Obtain the list of the 20 actors with the largest betweenness centrality. Show a list with the betweenness, the name of the actor, the number of movies, the main genre, and the number of genres in which the actor has participated.
*10) Who is the actor with highest betweenes?*
*11) How do you explain the high betweenness of the top-20 list?*
```{r}
top20_betweenness <- head(sort(betweenness_vector,decreasing = TRUE),20)
top20_betweenness
top_20_betweenness <- data.frame('betweenness'=top20_betweenness,'name'=names(top20_betweenness),'no_movies'=(vertex_attr(g, "movies_95_04",index = names(top20_betweenness))),'main_genre'=vertex_attr(g, "main_genre",index = names(top20_betweenness)),'no_of_genres'=lengths(strsplit(vertex_attr(g, "genres",index = names(top20_betweenness)),",")))
top_20_betweenness
```





Obtain the list of the 20 actors with the largest closeness centrality.
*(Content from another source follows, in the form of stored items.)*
/-- A claim of a die port's channel (R575). -/
structure ChanClaim where
  port    : Nat
  chan    : Nat
  holder  : Nat
  /-- A second, pending claim. -/
  next    : Option Nat := none
  /-- LAST_WINDOW of the job that released the channel to its holder (R582). -/
  freed   : Option Nat := none
  deriving DecidableEq, Repr

/-- A queued JOB_CREATE (R572). -/
structure QueuedCreate where
  ring    : Nat
  tag     : Nat
  ctx     : Nat
  jobTag  : Nat
  hawkMib : Nat
  hbmGib  : Nat
  bind    : List Byte
  since   : Nat
  limitMs : Nat
  deriving DecidableEq, Repr

/-- A RECEIVE that waits for a paste (R601). -/
structure PasteWait where
  ring   : Nat
  tag    : Nat
  ctx    : Nat
  paste  : Nat
  digest : Nat
  deriving DecidableEq, Repr

/-- One paste staged or forwarded here (R591 to R600). -/
structure Paste where
  ident    : Nat
  chunks   : Nat
  len      : Nat
  digest   : Nat
  deadline : Nat
  /-- Where in the staging area the image stands: base and length of each part (R573, R594). -/
  place    : List (Nat × Nat) := []
  /-- Numbers of the chunks held, with their bytes. -/
  held     : SMap (List Byte) := []
  /-- Chunks of the contiguous part that starts at 0, and the running CRC-64 over it. -/
  run      : Nat := 0
  crc      : Nat := 0
  staged   : Bool := true
  failed   : Bool := false
  /-- Bitmap of trays that hold the image: own tray and children, as byte values. -/
  own      : Bool := false
  partner  : List Byte := []
  children : SMap (List Byte) := []
  members  : List Byte := []
  /-- The partner module holds the image (R595). -/
  partnerHas : Bool := false
  /-- Links of children that re-parented to this module (R598). -/
  rejoined : List Nat := []
  /-- This module decides or sends (R596): ring and tag of SEND. -/
  sender   : Option (Nat × Nat) := none
  outcome  : Option Bool := none
  /-- Elapsed time at which staging is freed (R600). -/
  freeAt   : Option Nat := none
  /-- Elapsed time of the last HAVE sent and the bitmap it carried. -/
  haveAt   : Option Nat := none
  haveMap  : List Byte := []
  probeAt  : Option Nat := none
  /-- The paste parent is the alternate link (R598). -/
  useAlt   : Bool := false
  /-- Chunks asked for by children: link and first and count. -/
  asked    : List (Nat × Nat × Nat) := []
  deriving DecidableEq, Repr

/-- Jobs and pastes of one aggregator. -/
structure JobUnit where
  jobs    : Vector Job 16 := Vector.replicate 16 {}
  epoch   : Nat := 0
  claims  : List ChanClaim := []
  queue   : List QueuedCreate := []
  /-- Areas being zeroed after a release, with the elapsed time of the release (R573). -/
  zeroing : List (Area × Nat) := []
  pastes  : List Paste := []
  waits   : List PasteWait := []
  deriving DecidableEq, Repr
Show a list with the closeness the name of the actor, the number of movies, the main genre, and the number of genres in which the actor has participated.

*12) Who is the actor with highest closeness centrality?*
*13) How do you explain the high closeness of the top-20 list? *
```{r}
top20_closeness <- head(sort(closeness_vector,decreasing = TRUE),20)
top20_closeness
top_20_closeness <- data.frame('closeness'=top20_closeness,'name'=names(top20_closeness),'no_movies'=(vertex_attr(g, "movies_95_04",index = names(top20_closeness))),'main_genre'=vertex_attr(g, "main_genre",index = names(top20_closeness)),'no_of_genres'=lengths(strsplit(vertex_attr(g, "genres",index = names(top20_closeness)),",")))
top_20_closeness
```



# Network Models (Optional)
Explore the Erdös-Renyi model and compare its structural properties to those of real-world networks (actors):

* Degree distribution  P(k)
* Network Diameter and Average Path Length
* (Global and Local) Clustering Coefficient


# Comunity detection (Optional)
Use any community detection algorithm for the actors' network and discuss whether the communities found make sense according to the vertex labels.